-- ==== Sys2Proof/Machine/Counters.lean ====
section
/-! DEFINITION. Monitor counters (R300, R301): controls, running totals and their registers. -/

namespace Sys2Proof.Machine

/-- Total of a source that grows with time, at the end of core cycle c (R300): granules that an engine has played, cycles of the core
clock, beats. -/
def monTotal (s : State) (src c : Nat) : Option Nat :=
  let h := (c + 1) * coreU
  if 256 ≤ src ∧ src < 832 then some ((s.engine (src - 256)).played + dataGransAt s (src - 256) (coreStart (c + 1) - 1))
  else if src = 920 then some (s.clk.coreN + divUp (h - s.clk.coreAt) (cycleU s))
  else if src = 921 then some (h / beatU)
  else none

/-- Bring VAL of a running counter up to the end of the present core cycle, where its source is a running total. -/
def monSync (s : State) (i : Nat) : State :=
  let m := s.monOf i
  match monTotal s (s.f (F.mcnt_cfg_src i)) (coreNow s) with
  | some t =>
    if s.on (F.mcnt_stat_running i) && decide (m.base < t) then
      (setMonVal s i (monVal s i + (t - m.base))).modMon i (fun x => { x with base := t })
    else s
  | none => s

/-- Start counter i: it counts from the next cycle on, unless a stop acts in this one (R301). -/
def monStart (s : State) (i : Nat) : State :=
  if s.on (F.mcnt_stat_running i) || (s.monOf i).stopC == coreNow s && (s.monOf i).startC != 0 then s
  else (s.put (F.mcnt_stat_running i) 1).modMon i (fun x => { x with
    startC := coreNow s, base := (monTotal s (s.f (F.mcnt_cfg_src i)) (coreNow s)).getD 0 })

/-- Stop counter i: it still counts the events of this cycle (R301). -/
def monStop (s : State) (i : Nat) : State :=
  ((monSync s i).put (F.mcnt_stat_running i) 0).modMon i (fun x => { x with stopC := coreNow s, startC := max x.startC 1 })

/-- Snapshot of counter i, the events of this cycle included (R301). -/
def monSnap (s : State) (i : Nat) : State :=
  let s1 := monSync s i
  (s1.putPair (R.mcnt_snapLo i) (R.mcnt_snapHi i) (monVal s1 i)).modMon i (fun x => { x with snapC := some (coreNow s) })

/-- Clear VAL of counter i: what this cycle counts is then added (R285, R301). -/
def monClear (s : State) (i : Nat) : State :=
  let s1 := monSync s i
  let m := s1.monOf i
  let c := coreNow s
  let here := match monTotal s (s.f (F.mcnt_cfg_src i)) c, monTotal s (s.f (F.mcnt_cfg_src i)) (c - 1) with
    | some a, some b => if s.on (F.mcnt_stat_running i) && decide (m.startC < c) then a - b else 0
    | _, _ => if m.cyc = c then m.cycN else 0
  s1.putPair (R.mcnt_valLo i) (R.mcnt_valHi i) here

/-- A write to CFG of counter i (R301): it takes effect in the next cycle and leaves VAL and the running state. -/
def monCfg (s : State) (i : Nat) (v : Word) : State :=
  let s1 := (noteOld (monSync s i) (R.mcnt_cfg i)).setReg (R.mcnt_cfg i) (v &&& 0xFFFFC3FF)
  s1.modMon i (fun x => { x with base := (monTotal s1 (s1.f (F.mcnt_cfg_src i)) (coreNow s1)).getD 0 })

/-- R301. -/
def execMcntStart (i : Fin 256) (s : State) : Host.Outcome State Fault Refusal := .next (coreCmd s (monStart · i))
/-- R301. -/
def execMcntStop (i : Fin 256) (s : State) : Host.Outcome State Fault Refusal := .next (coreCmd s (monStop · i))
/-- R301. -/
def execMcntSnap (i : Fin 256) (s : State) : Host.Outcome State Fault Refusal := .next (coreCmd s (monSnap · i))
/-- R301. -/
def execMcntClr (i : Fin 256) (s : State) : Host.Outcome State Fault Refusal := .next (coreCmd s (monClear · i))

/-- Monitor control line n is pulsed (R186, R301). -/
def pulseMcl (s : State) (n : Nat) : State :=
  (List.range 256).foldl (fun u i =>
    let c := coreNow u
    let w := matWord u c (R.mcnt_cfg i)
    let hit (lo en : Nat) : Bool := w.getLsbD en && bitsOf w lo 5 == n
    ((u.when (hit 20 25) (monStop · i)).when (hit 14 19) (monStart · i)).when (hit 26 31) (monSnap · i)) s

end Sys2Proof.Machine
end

_YOUR OBJECTIVE:_ The string "stopC" appears in some lines of the material. Report how many, and nothing more.

_COMPLETED TASK:_ 2